(Beginning of Stored data)
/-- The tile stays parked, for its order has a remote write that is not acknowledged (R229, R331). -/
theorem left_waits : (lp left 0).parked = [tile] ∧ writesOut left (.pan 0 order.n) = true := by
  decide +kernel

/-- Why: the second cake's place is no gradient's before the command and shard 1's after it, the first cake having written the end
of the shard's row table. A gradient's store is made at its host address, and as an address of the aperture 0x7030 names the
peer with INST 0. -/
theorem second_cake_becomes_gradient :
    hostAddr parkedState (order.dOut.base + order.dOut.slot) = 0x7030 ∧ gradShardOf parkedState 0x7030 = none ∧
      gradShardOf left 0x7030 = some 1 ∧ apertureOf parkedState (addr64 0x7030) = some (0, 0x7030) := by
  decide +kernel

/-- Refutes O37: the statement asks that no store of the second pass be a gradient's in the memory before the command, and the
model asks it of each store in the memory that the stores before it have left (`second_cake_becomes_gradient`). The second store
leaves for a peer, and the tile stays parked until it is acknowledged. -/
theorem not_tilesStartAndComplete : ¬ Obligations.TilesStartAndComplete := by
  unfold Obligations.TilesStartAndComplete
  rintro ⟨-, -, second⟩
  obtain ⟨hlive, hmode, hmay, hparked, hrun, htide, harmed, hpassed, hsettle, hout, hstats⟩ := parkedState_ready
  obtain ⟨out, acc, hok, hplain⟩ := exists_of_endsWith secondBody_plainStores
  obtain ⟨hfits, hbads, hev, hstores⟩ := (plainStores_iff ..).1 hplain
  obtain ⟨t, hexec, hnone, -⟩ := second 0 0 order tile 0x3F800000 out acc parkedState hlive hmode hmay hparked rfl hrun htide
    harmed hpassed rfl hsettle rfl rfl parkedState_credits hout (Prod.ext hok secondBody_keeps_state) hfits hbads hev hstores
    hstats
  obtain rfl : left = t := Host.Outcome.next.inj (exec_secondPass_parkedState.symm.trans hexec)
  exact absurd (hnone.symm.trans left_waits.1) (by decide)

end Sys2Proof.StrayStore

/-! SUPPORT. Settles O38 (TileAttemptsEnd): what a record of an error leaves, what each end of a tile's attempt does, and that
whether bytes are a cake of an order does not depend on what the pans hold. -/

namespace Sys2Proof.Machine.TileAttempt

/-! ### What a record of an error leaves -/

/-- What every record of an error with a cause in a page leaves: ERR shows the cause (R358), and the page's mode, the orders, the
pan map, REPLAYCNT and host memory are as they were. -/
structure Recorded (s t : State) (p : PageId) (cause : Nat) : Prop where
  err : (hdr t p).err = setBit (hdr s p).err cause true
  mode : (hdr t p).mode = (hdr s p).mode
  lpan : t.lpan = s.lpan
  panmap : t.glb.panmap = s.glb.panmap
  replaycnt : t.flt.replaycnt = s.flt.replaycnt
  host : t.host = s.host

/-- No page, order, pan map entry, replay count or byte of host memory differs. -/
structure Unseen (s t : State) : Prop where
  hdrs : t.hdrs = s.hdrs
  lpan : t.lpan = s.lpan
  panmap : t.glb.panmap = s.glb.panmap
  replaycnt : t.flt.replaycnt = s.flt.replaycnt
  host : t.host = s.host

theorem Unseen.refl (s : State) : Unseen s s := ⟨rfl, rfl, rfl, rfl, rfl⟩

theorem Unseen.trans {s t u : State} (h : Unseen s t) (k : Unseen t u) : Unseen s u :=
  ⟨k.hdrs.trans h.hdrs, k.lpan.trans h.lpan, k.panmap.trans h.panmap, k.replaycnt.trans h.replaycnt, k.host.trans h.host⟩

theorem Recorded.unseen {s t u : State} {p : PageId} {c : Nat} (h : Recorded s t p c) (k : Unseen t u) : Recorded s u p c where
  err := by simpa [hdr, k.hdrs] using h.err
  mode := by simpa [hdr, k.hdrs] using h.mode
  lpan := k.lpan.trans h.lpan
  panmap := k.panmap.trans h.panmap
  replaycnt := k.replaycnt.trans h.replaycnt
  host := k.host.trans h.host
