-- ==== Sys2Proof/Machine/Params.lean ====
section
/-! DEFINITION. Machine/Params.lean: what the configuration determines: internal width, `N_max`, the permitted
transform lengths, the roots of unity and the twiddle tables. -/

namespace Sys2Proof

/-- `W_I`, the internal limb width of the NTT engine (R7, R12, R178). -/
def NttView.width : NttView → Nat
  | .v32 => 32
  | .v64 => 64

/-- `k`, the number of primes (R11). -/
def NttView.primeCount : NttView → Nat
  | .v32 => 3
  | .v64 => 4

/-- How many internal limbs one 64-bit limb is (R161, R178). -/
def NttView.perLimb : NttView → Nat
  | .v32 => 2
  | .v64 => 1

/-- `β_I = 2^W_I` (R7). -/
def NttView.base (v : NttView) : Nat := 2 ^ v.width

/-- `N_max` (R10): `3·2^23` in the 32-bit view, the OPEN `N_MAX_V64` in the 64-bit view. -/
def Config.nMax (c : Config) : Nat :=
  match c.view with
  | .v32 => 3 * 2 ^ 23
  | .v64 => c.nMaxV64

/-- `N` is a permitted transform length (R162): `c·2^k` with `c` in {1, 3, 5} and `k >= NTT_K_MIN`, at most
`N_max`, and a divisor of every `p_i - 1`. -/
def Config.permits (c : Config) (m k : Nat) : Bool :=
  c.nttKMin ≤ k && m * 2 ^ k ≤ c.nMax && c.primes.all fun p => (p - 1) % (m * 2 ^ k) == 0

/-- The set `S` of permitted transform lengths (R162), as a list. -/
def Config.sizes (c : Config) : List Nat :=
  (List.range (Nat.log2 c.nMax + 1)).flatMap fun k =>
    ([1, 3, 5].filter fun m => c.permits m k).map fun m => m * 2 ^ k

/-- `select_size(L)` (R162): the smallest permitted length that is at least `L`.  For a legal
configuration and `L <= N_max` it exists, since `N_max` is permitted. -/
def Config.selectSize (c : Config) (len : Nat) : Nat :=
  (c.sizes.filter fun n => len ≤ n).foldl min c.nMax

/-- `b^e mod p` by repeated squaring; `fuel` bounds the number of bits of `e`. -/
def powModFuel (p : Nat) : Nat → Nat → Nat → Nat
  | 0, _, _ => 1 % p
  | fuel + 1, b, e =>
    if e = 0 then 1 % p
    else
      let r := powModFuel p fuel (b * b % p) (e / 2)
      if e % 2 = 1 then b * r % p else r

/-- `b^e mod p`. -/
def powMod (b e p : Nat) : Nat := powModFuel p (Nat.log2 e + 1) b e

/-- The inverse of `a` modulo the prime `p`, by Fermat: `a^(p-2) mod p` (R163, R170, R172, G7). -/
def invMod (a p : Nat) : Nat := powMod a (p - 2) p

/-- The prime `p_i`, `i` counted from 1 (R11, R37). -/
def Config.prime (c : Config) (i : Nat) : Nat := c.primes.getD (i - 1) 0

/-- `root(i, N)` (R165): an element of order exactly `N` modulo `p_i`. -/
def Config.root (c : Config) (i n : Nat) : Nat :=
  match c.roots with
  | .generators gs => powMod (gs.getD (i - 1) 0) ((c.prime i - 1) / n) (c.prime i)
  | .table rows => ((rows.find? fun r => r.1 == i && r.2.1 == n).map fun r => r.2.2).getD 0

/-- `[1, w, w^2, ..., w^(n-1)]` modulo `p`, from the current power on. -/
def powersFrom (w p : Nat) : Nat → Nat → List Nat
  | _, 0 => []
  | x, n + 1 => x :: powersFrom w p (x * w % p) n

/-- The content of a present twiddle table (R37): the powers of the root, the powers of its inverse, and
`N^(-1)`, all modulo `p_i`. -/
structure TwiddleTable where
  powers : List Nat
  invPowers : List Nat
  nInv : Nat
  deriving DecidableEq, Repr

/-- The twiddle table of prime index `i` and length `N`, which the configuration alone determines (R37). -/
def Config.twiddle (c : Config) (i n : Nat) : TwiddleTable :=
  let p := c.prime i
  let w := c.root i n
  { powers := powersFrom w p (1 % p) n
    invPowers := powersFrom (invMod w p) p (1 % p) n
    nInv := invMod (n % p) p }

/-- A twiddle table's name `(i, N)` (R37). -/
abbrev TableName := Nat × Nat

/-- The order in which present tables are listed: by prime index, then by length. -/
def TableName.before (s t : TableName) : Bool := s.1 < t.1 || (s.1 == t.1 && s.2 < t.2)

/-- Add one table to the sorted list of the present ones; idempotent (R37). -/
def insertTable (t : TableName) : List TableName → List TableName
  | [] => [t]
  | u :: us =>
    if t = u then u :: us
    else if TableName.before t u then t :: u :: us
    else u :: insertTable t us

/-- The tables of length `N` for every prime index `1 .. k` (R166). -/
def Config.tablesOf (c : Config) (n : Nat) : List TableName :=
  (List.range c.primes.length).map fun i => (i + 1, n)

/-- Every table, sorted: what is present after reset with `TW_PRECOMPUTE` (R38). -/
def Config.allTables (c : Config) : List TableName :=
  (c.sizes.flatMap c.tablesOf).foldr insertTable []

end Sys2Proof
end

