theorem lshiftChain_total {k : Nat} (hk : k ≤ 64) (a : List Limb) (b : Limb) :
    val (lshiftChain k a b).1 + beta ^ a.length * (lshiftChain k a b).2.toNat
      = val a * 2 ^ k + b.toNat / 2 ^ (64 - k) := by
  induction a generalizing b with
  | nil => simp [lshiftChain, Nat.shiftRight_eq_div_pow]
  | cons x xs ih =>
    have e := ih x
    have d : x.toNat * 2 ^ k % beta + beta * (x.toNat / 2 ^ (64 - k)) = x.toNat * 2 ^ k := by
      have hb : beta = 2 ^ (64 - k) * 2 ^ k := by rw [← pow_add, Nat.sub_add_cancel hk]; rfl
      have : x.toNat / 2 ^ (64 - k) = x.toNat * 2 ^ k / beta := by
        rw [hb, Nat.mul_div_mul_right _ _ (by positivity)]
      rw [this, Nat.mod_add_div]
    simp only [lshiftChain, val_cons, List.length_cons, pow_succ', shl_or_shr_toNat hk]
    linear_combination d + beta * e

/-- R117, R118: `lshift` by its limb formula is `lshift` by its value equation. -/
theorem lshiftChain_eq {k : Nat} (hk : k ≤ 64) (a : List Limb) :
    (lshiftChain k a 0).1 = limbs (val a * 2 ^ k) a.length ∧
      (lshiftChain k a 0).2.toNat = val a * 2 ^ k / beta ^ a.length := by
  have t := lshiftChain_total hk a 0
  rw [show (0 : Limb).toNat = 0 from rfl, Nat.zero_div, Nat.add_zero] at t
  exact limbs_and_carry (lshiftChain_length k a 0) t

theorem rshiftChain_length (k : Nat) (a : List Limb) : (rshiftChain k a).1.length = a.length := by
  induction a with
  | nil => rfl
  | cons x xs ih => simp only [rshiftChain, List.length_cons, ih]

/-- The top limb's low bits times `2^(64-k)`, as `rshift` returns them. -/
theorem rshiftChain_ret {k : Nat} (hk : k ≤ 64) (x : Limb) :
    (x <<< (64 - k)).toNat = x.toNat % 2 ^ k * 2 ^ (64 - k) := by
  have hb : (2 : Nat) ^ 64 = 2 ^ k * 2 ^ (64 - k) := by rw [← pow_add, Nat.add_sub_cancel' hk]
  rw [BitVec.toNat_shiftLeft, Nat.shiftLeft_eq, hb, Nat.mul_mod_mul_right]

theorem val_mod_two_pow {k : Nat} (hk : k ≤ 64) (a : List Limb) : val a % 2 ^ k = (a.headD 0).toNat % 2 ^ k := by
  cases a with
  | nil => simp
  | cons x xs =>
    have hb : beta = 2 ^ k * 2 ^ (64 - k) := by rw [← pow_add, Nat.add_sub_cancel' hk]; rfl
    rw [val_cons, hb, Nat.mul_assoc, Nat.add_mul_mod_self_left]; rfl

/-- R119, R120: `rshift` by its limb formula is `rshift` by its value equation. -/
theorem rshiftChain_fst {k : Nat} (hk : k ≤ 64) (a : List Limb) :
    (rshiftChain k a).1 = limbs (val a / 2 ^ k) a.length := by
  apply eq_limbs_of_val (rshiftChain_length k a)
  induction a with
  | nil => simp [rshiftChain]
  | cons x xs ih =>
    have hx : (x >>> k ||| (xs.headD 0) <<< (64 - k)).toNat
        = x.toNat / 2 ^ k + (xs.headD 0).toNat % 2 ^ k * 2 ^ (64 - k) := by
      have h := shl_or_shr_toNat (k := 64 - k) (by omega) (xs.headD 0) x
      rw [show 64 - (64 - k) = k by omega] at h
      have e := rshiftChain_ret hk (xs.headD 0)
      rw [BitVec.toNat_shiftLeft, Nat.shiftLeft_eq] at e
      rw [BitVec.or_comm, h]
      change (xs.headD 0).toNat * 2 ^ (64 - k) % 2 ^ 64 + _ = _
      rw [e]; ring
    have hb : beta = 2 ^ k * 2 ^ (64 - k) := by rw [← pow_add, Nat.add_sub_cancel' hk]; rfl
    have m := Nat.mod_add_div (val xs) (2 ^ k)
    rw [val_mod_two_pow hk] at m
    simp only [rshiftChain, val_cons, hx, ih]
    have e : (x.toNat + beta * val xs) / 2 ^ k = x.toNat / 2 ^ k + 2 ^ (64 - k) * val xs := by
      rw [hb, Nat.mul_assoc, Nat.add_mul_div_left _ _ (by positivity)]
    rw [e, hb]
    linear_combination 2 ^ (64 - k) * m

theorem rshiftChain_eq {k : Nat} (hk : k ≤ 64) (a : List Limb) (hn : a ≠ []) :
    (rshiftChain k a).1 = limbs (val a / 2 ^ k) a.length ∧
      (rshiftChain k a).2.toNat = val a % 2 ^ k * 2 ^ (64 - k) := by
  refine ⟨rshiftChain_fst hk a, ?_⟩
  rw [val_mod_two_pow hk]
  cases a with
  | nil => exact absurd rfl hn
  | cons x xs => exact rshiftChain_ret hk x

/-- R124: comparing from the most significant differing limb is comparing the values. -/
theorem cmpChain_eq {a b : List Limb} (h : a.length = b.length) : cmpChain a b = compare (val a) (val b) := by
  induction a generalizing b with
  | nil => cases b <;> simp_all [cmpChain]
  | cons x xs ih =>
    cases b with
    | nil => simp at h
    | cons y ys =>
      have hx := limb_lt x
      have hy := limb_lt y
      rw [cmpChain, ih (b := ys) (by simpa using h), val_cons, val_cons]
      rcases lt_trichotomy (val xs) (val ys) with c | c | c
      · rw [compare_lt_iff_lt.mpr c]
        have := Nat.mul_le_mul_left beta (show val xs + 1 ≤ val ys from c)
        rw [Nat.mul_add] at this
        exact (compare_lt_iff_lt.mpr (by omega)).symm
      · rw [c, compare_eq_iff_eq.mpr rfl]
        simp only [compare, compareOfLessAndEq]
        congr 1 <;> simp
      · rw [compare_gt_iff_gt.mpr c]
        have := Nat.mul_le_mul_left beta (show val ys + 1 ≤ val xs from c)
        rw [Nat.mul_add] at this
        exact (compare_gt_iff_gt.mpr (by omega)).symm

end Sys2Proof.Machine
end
(End of Stored data)
◆ **Exercise details**
Retrieve every line above holding the word "hsettle".

◆ **Response**
  obtain ⟨hlive, hmode, hmay, hparked, hrun, htide, harmed, hpassed, hsettle, hout, hstats⟩ := parkedState_ready
    harmed hpassed rfl hsettle rfl rfl parkedState_credits hout (Prod.ext hok secondBody_keeps_state) hfits hbads hev hstores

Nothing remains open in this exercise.